# DEMO: basis

This script provides examples on using the basisChebyshev class.

Last updated: October 4, 2014.

## EXAMPLE 2: Using basis and funcApprox to approximate a CobbDouglas function

PROBLEM: Approximate the Cobb-Douglas production function y = f(K,L) = K^0.4 L^0.6 for capital K in [0,2] and labor L in [0,1].

• First, create the production function
```y = @(K,L) K.^0.4 .* L.^0.6;
```

## Using a tensor-product basis

Create a 2-D Chebyshev basis T by taking the tensor product of the individual dimensions

```opts.type = 'cheb';
opts.method = 'tensor';
opts.nodetype = 'lobatto';
opts.varnames = {'capital','labor'};

T = basis([32 20],[0 0],[2 1],opts);
disp(T)
```
```Basis of 2 dimension(s)

Variable           # of nodes       Interval
capital                    32       [  0.00,   2.00]
labor                      20       [  0.00,   1.00]

Type of basis:         cheb
Type of nodes:         lobatto
Expansion method:      tensor
Total basis nodes:     640
Total basis functions: 640

```

The level of production at the collocation nodes is

```yTnodes = y(T.nodes(:,1),T.nodes(:,2));
```

The approximated function, using basis T, is

```yT = funcApprox(T,yTnodes);
```

Plot the functions

```ngrid = 201;
kk = linspace(T.a(1),T.b(1),ngrid)';
ll = linspace(T.a(2),T.b(2),ngrid)';
[kk,ll] = meshgrid(kk,ll);

yy = y(kk,ll);
yTapprox = reshape(yT.Interpolate([kk(:),ll(:)]),ngrid,ngrid);

figure
subplot(2,1,1), surf(kk,ll,yy,'EdgeColor','none')
hold on
surf(kk,ll,yTapprox,'EdgeColor','none')
axis tight
xlabel(T.opts.varnames(1)), ylabel(T.opts.varnames(2)), zlabel('Production')

subplot(2,1,2), surf(kk,ll,yTapprox - yy,'EdgeColor','none')
title('Residuals using 640 nodes, tensor basis'), axis tight
xlabel(T.opts.varnames(1)), ylabel(T.opts.varnames(2)), zlabel('Residual')
```

## Using a Smolyak basis

Now repeat the exercise with Smolyak nodes, with degree and node parameters set to q = 3. Call the basis S

```opts.method = 'smolyak';
opts.degreeParam = 6;
opts.nodeParam = 6;

S = basis([80 50],[0 0],[2 1],opts);
disp(S)
```

Notice the warning about the number of Smolyak nodes: The number of nodes for each dimension must be n = 2^k+1 for some positive integer k. If user calls the constructor with different number of nodes, the constructor increases n to the next admissible value (from 80 to 129 for capital, and from 50 to 65 for labor).

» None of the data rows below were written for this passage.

/-- Lane-clk of a stage per result element (R155). -/
def StageWord.laneClk (s : StageWord) (strict : Bool) : Nat :=
  match s.kind with
  | 2 => 2
  | 3 => if bit s.arg 0 then 1 else 2
  | 4 => if strict then 16 else 4
  | 5 => if strict then 17 else 5
  | 7 => if strict then 12 else 3
  | 9 | 10 => 0
  | _ => 1

/-- What an operand entry of a stage stands for: a tensor read in the format that its type word names, a tensor read in
the format that R438 fixes, with its innermost dimension in rows or in columns, a tensor written, or no tensor (the
constant of an entry, or a window reference). -/
inductive EntryUse
  | named
  | fixedRows
  | fixedCols
  | written
  | bare
  deriving DecidableEq, Repr

/-- Operand entries of a stage: offset, whether the stage reads or writes at its address, and its use. -/
def StageWord.uses (s : StageWord) : List (Nat × Bool × EntryUse) :=
  match s.kind with
  | 1 => [(0, true, .named), (1, true, .named)]
  | 2 => [(0, true, .named), (1, true, .fixedRows)]
  | 3 => if bit s.arg 0 then [(0, true, .named)] else [(0, true, .named), (1, true, .named)]
  | 6 => [(0, true, .named)]
  | 7 => (if bit s.arg 2 then [(0, true, .fixedCols), (1, true, .fixedCols)] else [(0, false, .bare)]) ++
      (if bit s.arg 4 then [(2, true, .written)] else [])
  | 8 => [(0, true, .written)] ++ (if bit s.arg 0 then [] else [(1, true, .fixedRows)]) ++
      (if bit s.conv 9 then [(2, true, .written)] else [])
  | 9 => [(0, true, .written)]
  | 10 => [(0, true, .bare)]
  | _ => []

/-- Operand entries that a kind spans (R155). -/
def StageWord.span (s : StageWord) : Nat :=
  match s.kind with
  | 1 | 2 => 2 | 3 => if bit s.arg 0 then 1 else 2 | 6 => 1 | 7 => 3 | 8 => 3 | 9 | 10 => 1 | _ => 0

/-- R155: does a kind stand in a place? -/
def kindAllowed (pl : Place) (s : StageWord) : Bool :=
  match pl with
  | .prologue => [1, 2, 3, 4, 7].contains s.kind || (s.kind == 8 && !bit s.arg 0)
  | .epilogue => [1, 2, 3, 4, 5, 6, 7, 8, 9, 10].contains s.kind
  | .func => [1, 2, 3, 4, 6].contains s.kind
  | .moveConvert => [0, 8, 9].contains s.kind

/-- R155, R438: is the stage argument in form for its kind? -/
def argOk (s : StageWord) : Bool :=
  match s.kind with
  | 1 | 3 | 6 | 8 | 10 => s.arg ≤ 1
  | 2 => 4 ≤ bits s.arg 7 4 && bits s.arg 7 4 ≤ 8 && bits s.arg 3 0 ≤ bits s.arg 7 4
  | 4 | 5 => s.arg < 64
  | 7 => s.arg < 32
  | _ => s.arg == 0

/-- R155: T of a `QUANTISE` is a positive finite FP32 value or +0. -/
def targetOk (c : Nat) : Bool := match fp32 c with
  | .zero s => !s
  | .fin s _ => !s
  | _ => false

/-- What surrounds a stage at its check. -/
structure StageCtx where
  place : Place := .epilogue
  defaults : ConvDefaults := {}
  bank : BankView := {}
  strict : Bool := false
  table : List OpEntry := []
  /-- the operand table has been read -/
  tabled : Bool := true
  rows : Nat := 0

/-- Width of a stage's result. -/
def StageWord.outWidth (s : StageWord) (w : Nat) : Nat := if s.kind = 5 then w / 2 else w

/-- R22: the codes of a type word whose place is no role of R23: its form, E8M0 as a result, FP64 in fast mode and the
packing groups of the innermost dimension. -/
def storeCodes (w : Nat) (inner : Nat) (strict : Bool) : List Nat :=
  let t := OpType.ofWord w
  typeFormCodes w ++ cond (t.fmt == .e8m0) 0x2103 ++ cond (t.fmt == .fp64 && !strict) 0x2104 ++
  cond (inner % t.fmt.group != 0) 0x2105

/-- R22, R154: the codes of an operand entry's type word. A scale is refused in every entry, under both rules. Where R438
fixes the format, a zero word names none (log entry 21). -/
def entryTypeCodes (u : EntryUse) (w rows cols : Nat) (strict : Bool) : List Nat :=
  let t := OpType.ofWord w
  if u ≠ .named ∧ w = 0 then []
  else
  (match u with
   | .named | .fixedCols => typeCodes w .millIn 0 cols strict
   | .fixedRows => typeCodes w .millIn 0 rows strict
   | .written => typeFormCodes w ++ cond (t.fmt == .fp64 && !strict) 0x2104 ++ cond (t.grain != 0) 0x2106
   | .bare => typeFormCodes w ++ cond (t.grain != 0) 0x2106) ++
  cond (t.grain != 0) 0x2222
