-- ==== Sys2Proof/Machine/Carter.lean ====
section
/-! DEFINITION. Machine/Carter.lean: a MOVE in transfer form: its bursts, the start, rows, groups and
completion of its descriptors, its failure and resume (R219–R238). -/
namespace Sys2Proof.Machine

/-- What stops a row. -/
inductive Block
  /-- an access that misses, faults or fails, and its kind -/
  | access (g : Got) (kind : Nat)
  /-- a location that device memory lost -/
  | poison (line : Nat)
  /-- a Loft row with an error mark: region, cluster, row -/
  | parity (region cluster row : Nat)
  /-- it waits for read data or for a link -/
  | remote (stalled : Bool)
  /-- a window refused it -/
  | code (n : Nat)
  deriving DecidableEq, Repr

/-- A row as formed: its bytes, or what stops it. -/
structure Formed where
  s : State
  slot : Slot
  /-- sectors that the gather buffer holds (R230) -/
  buffer : List Nat
  bytes : Except Block (List Byte)
  hazards : Nat := 0

/-- Runs of adjacent elements: first displacement and bytes. -/
def runsOf (e : Nat) (os : List (Option Int)) : List (Int × Nat) :=
  (os.foldl (fun (acc : List (Int × Nat)) o => match o, acc with
    | none, a => a
    | some v, (b, n) :: t => if b + n = v then (b, n + e) :: t else (v, e) :: (b, n) :: t
    | some v, [] => [(v, e)]) []).reverse

/-- A 64-bit address from base and displacement. -/
def vaOf (i : Int) : Nat := unsignedOf i 64

namespace State

/-! ### Forming one row -/

/-- R229, R230: count the requests of a row. A gather reads 64-byte sectors that its buffer does not hold. -/
def noteRow (s : State) (c : Cmd) (x : Xfer) (runs : List (Nat × Nat)) (buffer : List Nat) : State × List Nat :=
  if (x.srcStep 0) = (x.elem : Int) && (x.dim 0).axis != 3 || x.n 0 = 1 then
    (runs.foldl (fun s a => s.noteVA c.region c.pasid a.1 a.2 0 x.hint true) s, buffer)
  else
    ((runs.map fun a => (List.range ((a.1 + a.2 + 63) / 64 - a.1 / 64)).map fun i => a.1 / 64 + i).flatten).foldl
      (fun (sb : State × List Nat) sec =>
        if sb.2.contains sec then sb
        else (sb.1.noteVA c.region c.pasid (64 * sec) 64 0 x.hint true, (sec :: sb.2).take 64)) (s, buffer)

/-- The bytes of a row from its runs: padding elements take `PAD_VALUE`. -/
def assemble (x : Xfer) (r : Nat) (rd : Int → List Byte) : List Byte :=
  ((x.elements r).map fun e => match e with
    | none => x.padBytes
    | some o => rd o).flatten

/-- Send the read requests of a row from a window, or take the data of a local one. -/
def askWindow (s : State) (c : Cmd) (slot : Slot) (x : Xfer) : List (Int × Nat) → State × Slot × Option Block
  | [] => (s, slot, none)
  | a :: as =>
    let off := windowOffset (x.srcBase + a.1)
    if slot.got.any (fun g => g.1 == off) then s.askWindow c slot x as
    else
      let (res, s1) := s.sendTo c.q c.i slot.d x.src false off a.2 [] x.elem
      match res with
      | .sent n => s1.askWindow c { slot with reads := slot.reads ++ [(n, off)] } x as
      | .done 0 b => s1.askWindow c { slot with got := slot.got ++ [(off, b)] } x as
      | .done k _ => (s1, slot, some (.code k))
      | .wait => (s1, slot, some (.remote true))
      | .failed k => (s1, slot, some (.code k))

def lowestCluster (mask : Nat) : Nat := (setBits mask 16).headD 0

```Warning: For Smolyak expansion, number of nodes should be n=2^k + 1,for some k =
1,2,...
Old n,  New n
80,    129
50,     65

Basis of 2 dimension(s)

Variable           # of nodes       Interval
capital                    129      [  0.00,   2.00]
labor                      65       [  0.00,   1.00]

Type of basis:         cheb
Type of nodes:         lobatto
Expansion method:      smolyak
Total basis nodes:     321
Total basis functions: 321

```

The level of production at the new collocation nodes is

```ySnodes = y(S.nodes(:,1),S.nodes(:,2));
```

The approximated function, using basis S, is

```yS = funcApprox(S,ySnodes);
```

Plot the functions

```ySapprox = reshape(yS.Interpolate([kk(:),ll(:)]),ngrid,ngrid);

figure
subplot(2,1,1), surf(kk,ll,yy,'EdgeColor','none')
hold on
surf(kk,ll,ySapprox,'EdgeColor','none')
axis tight
xlabel(S.opts.varnames(1)), ylabel(S.opts.varnames(2)), zlabel('Production')

subplot(2,1,2), surf(kk,ll,ySapprox - yy,'EdgeColor','none')
title('Residuals using 321 nodes, tensor basis'), axis tight
xlabel(S.opts.varnames(1)), ylabel(S.opts.varnames(2)), zlabel('Residual')
```

Notice that the residuals in Smolyak and tensor bases are of similar magnitude, despite the fact that Smolyak is using around half the number of nodes and bases functions (i.e., its interpolation matrix is around one-forth the size of the tensor interpolating matrix).